Sideloading is a particularly big deal because it's something most other consoles don't offer. The only real exception is Microsoft with the Xbox Series X|S, but you have to boot into a separate developer mode to run those titles, while sideloaded Oculus titles require a simple change of sorting in your list of installed games.
Previously, we saw Oculus moving to the OpenXR platform in what I called the worst way possible, citing concerns from developers over compatibility issues. They, thankfully, cleared up any misconceptions that were present in the initial announcement, showing that they were truly all-in on OpenXR and developing a more open-source ecosystem.
But App Lab is one of the ways that Meta has used to mitigate criticisms around developer accounts requiring personal information says Anshel Sag, a senior analyst at Moor Insights & Strategy. He goes on further to say "that said, I think the company does realize that some of the best applications may never reach their marketplace through traditional means much like we've seen with mods."

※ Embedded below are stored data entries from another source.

-- ==== Sys2Proof/Config.lean ====
section
/-! DEFINITION. The figures that the part fixes for the machine (R7 to R13, Appendix rules cited at each), and the free
values: opaque constants with no body, so that nothing can evaluate them. A free value stands where the spec leaves a
value open and the machine goes on (log entries 20 to 29). -/

namespace Sys2Proof.Config

/-- Packages of the modelled domain (R9; the domain holds one package at reset, log entry 12). -/
def packages : Nat := 64
/-- Massifs of a package in the full shape (R8, R10). -/
def massifs : Nat := 8
/-- Clusters of a massif (R8). -/
def clusters : Nat := 16
/-- Cores of a cluster (R8). -/
def coresPerCluster : Nat := 128
/-- Cores of a package in the full shape (R8, R10). -/
def coresPerPackage : Nat := massifs * clusters * coresPerCluster
/-- Virtual devices of a package (R386). -/
def vds : Nat := 16

/-- A byte that the spec leaves undefined: the destination of a failed or cancelled engine operation, of overlapping copy
elements, or of a reset in flight (log entry 20). The argument is the state's free-value counter. -/
opaque freeByte : Nat → Byte
/-- A 64-bit value that the spec leaves open (log entry 21). -/
opaque freeWord : Nat → Word
/-- The address of a VD's trigger word, which the part sets when the VD is created (R280; log entry 26). -/
opaque trigAddr : Nat → Addr
/-- The base voltage setpoint of a physical cluster, in units of 0.1 mV (R453; log entry 27). -/
opaque baseSetpoint : Nat → Nat
/-- A choice that the spec leaves to the part, such as which clean line a cache evicts (log entry 22). -/
opaque freeBool : Nat → Bool
/-- The 256-bit team key drawn at launch from the random source (R205; log entry 23). -/
opaque teamKey : Nat → BitVec 256
/-- The SM3 digest of a byte string; the standard's text is not in the spec (R437; log entry 24). -/
opaque sm3 : List Byte → BitVec 256
/-- HMAC-SM3 of a message under a key (R205, R437; log entry 24). -/
opaque hmacSm3 : BitVec 256 → List Byte → BitVec 256
/-- Verification of an SM2 signature (r, s) over a digest under a public key (R437; log entry 24). -/
opaque sm2Verify : BitVec 512 → BitVec 256 → BitVec 256 → BitVec 256 → Bool
/-- An SM2 signature (r, s) by the package's attestation key over a message (R434; log entry 24). -/
opaque sm2Sign : Nat → List Byte → BitVec 512

/-- The digest of a health record as the controller signs it, by its sequence number: the record's text is the firmware's (R452; log
entry 24). -/
opaque healthDigest : Nat → BitVec 256

end Sys2Proof.Config
end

On the consumer end, they announced a brand new cloud save system that'll automatically back up all of your saves without developers needing to do anything. That's a stark contrast to some other OS updates recently, which require developers to make changes just to fit in with new OS features.

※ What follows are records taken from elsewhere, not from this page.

/-- A leaf entry that is not malformed (R407). -/
def leafOf (m : Nat) (big : Bool) (e : Nat) : Option Leaf :=
  let il := e / 2 ^ 58 % 2 == 1
  let pa := fieldN e 37 12 * 4096
  let wx := e / 2 ^ 60 % 2 == 1 && e / 2 ^ 59 % 2 == 1
  let units := if big then 512 else 1
  let shapeOk :=
    if il then pa / 2 ^ 35 == 0 && (fieldN pa 34 12 + units - 1) / m * 4096 < 2 ^ 35 &&
      (List.range units).all fun u => unitOk m (unitPa m true pa u)
    else unitOk m pa && unitOk m (pa + 4096 * (units - 1)) && decide (m ≠ 0)
  if fieldN e 57 38 == 0 && fieldN e 11 0 == 0 && !wx && (!big || fieldN e 20 12 == 0) && shapeOk then
    some ⟨big, e / 2 ^ 61 % 2 == 1, e / 2 ^ 60 % 2 == 1, e / 2 ^ 59 % 2 == 1, il, pa⟩
  else none

/-- Walk the table of a VD for a 4 KiB page of the DRAM window; none is an XLATE failure (R407). -/
def walk (s : State) (vk page : Nat) : Option Leaf :=
  let pkg := vk / 16
  let m := (s.pkg pkg).massifs
  let e1 := ptWord s pkg (sysBase + vk % 16 * 2 ^ 22 + 8 * (page / 512))
  if e1 / 2 ^ 63 % 2 = 0 then none
  else if e1 / 2 ^ 62 % 2 = 1 then leafOf m true e1
  else
    let pa := fieldN e1 37 12 * 4096
    if fieldN e1 57 38 != 0 || fieldN e1 11 0 != 0 || fieldN e1 60 59 == 3 || pa < sysBase || sysEnd ≤ pa then none
    else
      let e2 := ptWord s pkg (pa + 8 * (page % 512))
      if e2 / 2 ^ 63 % 2 = 0 || e2 / 2 ^ 62 % 2 = 0 then none else leafOf m false e2

/-! ### Translation caches (R408, R409) -/

def TlbEntry.serves (vk page : Nat) (e : TlbEntry) : Bool :=
  e.vk == vk && if e.big then e.page / 512 == page / 512 else e.page == page

def Router.find (r : Router) (vk page : Nat) : Option TlbEntry := r.tlb.find? (TlbEntry.serves vk page)

/-- Physical address of an address in a cached page. -/
def TlbEntry.phys (m : Nat) (e : TlbEntry) (off : Nat) : Nat :=
  unitPa m e.il e.pa (off / 4096 - e.page) + off % 4096

/-- The offset in a cached page that a physical address is the place of, if it lies in the page. -/
def TlbEntry.offset (m : Nat) (e : TlbEntry) (pa : Nat) : Option Nat :=
  let g := if e.il then pa % 2 ^ 35 / 4096 * m + pa / 2 ^ 35 else pa / 4096
  let g0 := if e.il then fieldN e.pa 34 12 else e.pa / 4096
  if g0 ≤ g && g - g0 < (if e.big then 512 else 1) then some ((e.page + (g - g0)) * 4096 + pa % 4096) else none

def entryOf (vk page : Nat) (l : Leaf) : TlbEntry :=
  ⟨vk, if l.big then page / 512 * 512 else page, l.big, l.r, l.w, l.x, l.il, l.pa, []⟩

/-- How a page of a VD is mapped on its package: as a router caches it, which a host edit of the table does not change, else as the
table says (R408). -/
def State.mapOf (s : State) (vk page : Nat) : Option TlbEntry :=
  (s.routers.findSome? fun (k, r) => if k / 2048 = vk / 16 then r.find vk page else none).or
    ((walk s vk page).map (entryOf vk page))

/-- Where a byte of a VD's DRAM window stands. -/
def mappedLoc (s : State) (vk off : Nat) : Option Nat :=
  (s.mapOf vk (off / 4096)).map fun e => dramLoc (vk / 16) (e.phys (s.pkg (vk / 16)).massifs off)

/-- The VD and the offset of its DRAM window whose byte stands at a location, where a router of the package caches it. -/
def State.ownerOf (s : State) (loc : Nat) : Option (Nat × Nat) :=
  s.routers.findSome? fun (k, r) =>
    if k / 2048 = loc / 2 ^ 38 then
      r.tlb.findSome? fun e =>
        if e.vk / 16 = k / 2048 then (e.offset (s.pkg (k / 2048)).massifs (loc % 2 ^ 38)).map fun o => (e.vk, o) else none
    else none

/-- Put an entry into a cache of 1,024, the oldest unpinned entry making room; one that is cached stays as it is. -/
def Router.fill (r : Router) (vk page : Nat) (l : Leaf) : Router :=
  if (r.find vk page).isSome then r
  else
    let t := if r.tlb.length < 1024 then r.tlb
      else match r.tlb.find? fun e => e.pins.isEmpty with
        | some v => r.tlb.erase v
        | none => r.tlb
    { r with tlb := t ++ [entryOf vk page l] }

/-- What an access to one page of a DRAM window meets. -/
inductive Res where
  | loc (l : Nat)
  | miss (vk page : Nat)
  | xlate
  | perm
  deriving DecidableEq, Repr

/-- Key of a failed walk. -/
def walkKey (vk page : Nat) : Nat := vk * 2 ^ 40 + page

/-- A range that the part keeps for itself: a team's spill region or save region (R285, R366). -/
def inRegion (w : Word) (off : Nat) : Bool :=
  let base := field w 39 12 * 4096
  base ≤ off && off < base + field w 63 40 * 4096

/-- A team that is bound, or saved, and so holds its regions. -/
def Team.holds (t : Team) : Bool :=
  match t.st with
  | .bound | .saved => true
  | .selected | .reposted => !t.savedCores.isEmpty
  | _ => false

/-- A team whose context is saved: its threads are shadows until it is restored (R225, R366). -/
def Team.away (t : Team) : Bool := !t.savedCores.isEmpty

/-- A save of the team is in progress (R365). -/
def Team.inSave (t : Team) : Bool :=
  match t.pre with
  | some p => p.action == 3
  | none => false

def reserved (s : State) (vk off : Nat) : Bool :=
  s.teams.any fun t => t.vd == vk % 16 && t.holds && (t.seats.any fun x => pkgOfThread x.tid == vk / 16) &&
    (inRegion t.spill off || inRegion t.ctxsave off)

/-- Resolve an access against the cache of a core's router, with what the thread's walks have failed on (R185, R407, R410):
`fails` are failed pages with their causes; XLATE comes before PERM. -/
def resolve (s : State) (gc vd : Nat) (fails : List (Nat × Nat)) (r w x : Bool) (va : Nat) : Res :=
  match whereIs s gc vd va with
  | none => .xlate
  | some (.l2 m off) => if x then .perm else .loc (l2Loc (vdKey (pkgOf gc) vd) m off)
  | some (.host off) =>
    let fn := fnOfVd (vdKey (pkgOf gc) vd)
    if x then .perm else if s.iommu.contains (fn, off / 4096) then .xlate else .loc (hostLoc fn off)
  | some (.spad c off) =>
    let g := (s.core c).grantOf (vdKey (pkgOf c) vd)
    if !x && g.spBase * 4096 ≤ off && off < g.spLimit * 4096 then .loc (spadLoc c off) else .perm
  | some (.dram pkg off0) =>
    let vk := vdKey pkg vd
    if x && (pkg != pkgOf gc || remapBase ≤ off0) then .perm
    else match remapped s vk off0 with
    | none => .xlate
    | some off =>
      let page := off / 4096
      match tblFind (fails.map fun f => (f.1, f.2)) (walkKey vk page) with
      | some c => if c = cXlate then .xlate else .perm
      | none => match (s.router (s.routerOf gc)).find vk page with
        | none => .miss vk page
        | some e =>
          if (r && !e.r) || (w && !e.w) || (x && !e.x) || reserved s vk off then .perm
          else
            let t := (s.vd vk).trig.toNat
            if t != 0 && t ≤ off && off < t + 8 then .loc (trigLoc vk (off - t))
            else .loc (dramLoc pkg (e.phys (s.pkg pkg).massifs off))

The last piece is the biggest, and it shows that Meta looks to be serious about the changes it's making. It's also the single best piece of news that came out of Connect 2021. Sometime soon, using an Oculus Quest will no longer require a Facebook account. Better yet, Meta says it's going to make it so that players can delete their Facebook accounts without losing access to their library.

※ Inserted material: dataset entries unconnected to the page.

/-- Step 1 of R295: the request word that breaks R293. -/
def forwardBad (kind : Nat) (w2 w3 : Word) : Option Word :=
  let len := field w2 23 0
  let n := field w2 39 24
  if len % 4 != 0 || len < 4 then some w2
  else if kind != 0 && (field w2 63 40 != 0 || n < 1 || 4096 < n) then some w2
  else if kind == 1 && w3 != 0 then some w3
  else none

/-- The misaligned address, if any. -/
def forwardMisaligned (kind : Nat) (w0 w1 w3 : Word) : Option Nat :=
  let list := if kind = 1 then some (wordVa w0) else if kind = 2 then some (wordVa w1) else none
  match list.filter fun a => a % 16 != 0 with
  | some a => some a
  | none => if wordVa w3 % 8 != 0 then some (wordVa w3) else none

/-- The address outside the windows, if any. -/
def forwardOutside (kind : Nat) (w0 w1 w3 : Word) : Option Nat :=
  let src := if kind = 1 then [] else [wordVa w0]
  let dst := if kind = 2 then [] else [wordVa w1]
  match (src ++ dst).find? fun a => !sillageWindow a with
  | some a => some a
  | none => if wordVa w3 != 0 && !ownSpad (wordVa w3) then some (wordVa w3) else none

/-- The receivers of an MCAST: position and fabric number of the members of its group but the issuer. -/
def mcastReceivers (t : Team) (g self : Nat) : List (Nat × Nat) :=
  ((tblGet t.groups g []).zipIdx.map fun (fab, k) => (k, fab)).filter fun x => x.2 != self

/-- An MCAST's deliveries (R297, R298). -/
def mcastDeliveries (rs : List (Nat × Nat)) (first self : Nat) (w0 w1 w2 : Word) : List Delivery :=
  rs.zipIdx.map fun ((k, fab), i) =>
    ⟨first + i, self, fab, BitVec.ofNat 32 (field w2 63 32 + k), wordVa w0, wordVa w1, 0⟩

/-- MCAST 0, GATHR 1, A2A 2. -/
def forwardForm (sw : Bool) (kind : Nat) (tag : BitVec 6) (a : SReg) (b : Src) (cls : BitVec 2) (ret : Bool) (s : State) :
    State :=
  s.withRegs (sregs a 4 ++ srcRegs b) fun s =>
    let w0 := s.thr.getS a
    let w1 := s.thr.getS (sregAt a 1)
    let w2 := s.thr.getS (sregAt a 2)
    let w3 := s.thr.getS (sregAt a 3)
    let h := s.src b
    match forwardBad kind w2 w3 with
    | some w => s.trap cFmtbad w
    | none => match forwardMisaligned kind w0 w1 w3 with
    | some x => s.trap cAlign (BitVec.ofNat 64 x)
    | none => match forwardOutside kind w0 w1 w3 with
    | some x => s.trap cXlate (BitVec.ofNat 64 x)
    | none => match s.myTeam with
    | none => s.trap cPerm h
    | some team => match segByHandle team h with
    | none => s.trap cPerm h
    | some (seg, g) =>
      let self := s.thr.fabno
      let rs := mcastReceivers team (field w2 31 24) self
      let n := if kind = 0 then rs.length else field w2 39 24
      let full (reason : Nat) : State :=
        s.trap cTapefull (BitVec.ofNat 64 (reason * 2 ^ 58 + n % 2 ^ 26 * 2 ^ 32 + h.toNat % 2 ^ 32))
      if g.closed then full 2
      else if g.quota < g.used + n then full 1
      else
        let op : Forward :=
          { id := s.seq, kind := kind, tid := s.thr.id, vk := s.thr.vk, team := team.num, seg := seg, tag := tag.toNat,
            cls := cls, ret := ret, len := field w2 23 0, naddr := wordVa w3, begun := kind == 0, n := n, first := g.used,
            list := if kind = 1 then wordVa w0 else wordVa w1, base := if kind = 1 then wordVa w1 else wordVa w0,
            gens := (s.vd s.thr.vk).tensorGen,
            todo := if kind = 0 then mcastDeliveries rs g.used self w0 w1 w2 else [], status := stOk }
        let s := s.bump.modSeg s.thr.vd team.num seg fun g => { g with used := g.used + n }
        ({ s with forwards := s.forwards ++ [op] } : State).finish sw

We don't yet know what sorts of accounts Meta will allow to be used on Quests in the future but the fact remains that the stubborn Facebook policies of last year seem to have been peeled back significantly.
But here's the deal: even if this does mean you'll need a new Meta login to use your Quest headset, it means that VR usage is being decoupled from the social network, its policies, and, most importantly, the ramifications that follow if your account gets banned.
Who wants to lose access to all their purchased VR content when they might have just had a bad day and pissed someone off with a post on Facebook? No one, that's who. This should put a stop to that nonsense, and it's exactly what we've needed since the Quest 2 launched.
One of the tenets of Facebook's ability to subsidize Oculus hardware in the past has been its data collection practices. Facebook and, of course, Meta by virtue of the fact that the company itself never changed — just the name — collects data on its users for the purposes of targeted ads and more nefarious purposes as outlined in many of the huge legal battles the company has undergone this year alone.
Sag is still concerned that dropping the Facebook account requirement could still constitute ways for the company to collect data. "I think this is an extremely positive move as someone who thinks Facebook should've never had the requirement, but it doesn't change the depth of data collection and user tracking that a Meta account could possibly have."
Meta even tore Facebook off the Facebook Reality Labs name, making it simply "Reality Labs." In addition to that, it'll finally be divulging earnings numbers from the VR division — a first since Oculus was acquired in 2014 — and is showing a level of confidence in a more open ecosystem that didn't exist before.
Am I being overly optimistic? It's possible, and I know everyone won't agree with me here, but Oculus needed some big changes to get away from the stigma of Facebook and this could very well be the best way to go about it. After all, people don't normally say Sony when they speak of PlayStation. Microsoft isn't often heard next to Xbox in normal conversation.
I think Quest, too, will become the name synonymous with VR in the near future rather than just the Oculus name, as it is now. It's important for Meta to get this right, and starting with a fresh slate, of sorts, is the right move.